### What the task asks
Go through the records below and return each line that has "written" in it.

Saved data entries

=== Begin Enclosure ===

/-- One byte written. -/
theorem byteOf_write1 (us : List Undef) (m : List Host.Cell) (a x : Nat) (b : Byte) (hr : Rising m) :
    byteOf us (if (undefFind us a).isSome then sparsePut m a b else sparseSet memDefault m a b) x =
      if x = a then b else byteOf us m x := by
  simp only [byteOf]
  by_cases hu : (undefFind us a).isSome = true
  · rw [if_pos hu, tabFind_sparsePut m a x b hr]
    by_cases hx : x = a <;> simp [hx]
  · rw [if_neg hu]
    by_cases hx : x = a
    · subst hx
      rw [tabFind_sparseSet_same m memDefault x b hr]
      have hn : undefFind us x = none := by simpa using hu
      by_cases hb : b = memDefault <;> simp [hb, unlistedByte, hn]
    · rw [tabFind_sparseSet_other m memDefault a x b hx]
      simp [hx]

/-- A read of any byte after a write: the byte written where it lies in the range, what it was elsewhere. -/
theorem byteOf_write (us : List Undef) (m : List Host.Cell) (a x : Nat) (bs : List Byte) (h : memWf us m = true) :
    byteOf us (memWrite us m a bs) x = if a ≤ x ∧ x < a + bs.length then bs.getD (x - a) 0 else byteOf us m x := by
  induction bs generalizing m a with
  | nil =>
    have : ¬(a ≤ x ∧ x < a + 0) := by omega
    simp only [memWrite, List.length_nil, this, if_false]
  | cons b t ih =>
    have hr := ((memWf_iff us m).mp h).1
    have hw := memWrite_wf us m a [b] h
    simp only [memWrite] at hw ⊢
    rw [ih _ _ hw, byteOf_write1 us m a x b hr]
    by_cases h1 : a + 1 ≤ x ∧ x < a + 1 + t.length
    · have h2 : a ≤ x ∧ x < a + (b :: t).length := by simp; omega
      have h3 : x - a = (x - (a + 1)) + 1 := by omega
      rw [if_pos h1, if_pos h2, h3]
      rfl
    · rw [if_neg h1]
      by_cases h4 : x = a
      · subst h4
        simp
      · have h5 : ¬(a ≤ x ∧ x < a + (b :: t).length) := by simp; omega
        rw [if_neg h4, if_neg h5]

end Sys2Proof.Machine
end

=== End Enclosure ===

### Solution to this exercise
/-- One byte written. -/
/-- A read of any byte after a write: the byte written where it lies in the range, what it was elsewhere. -/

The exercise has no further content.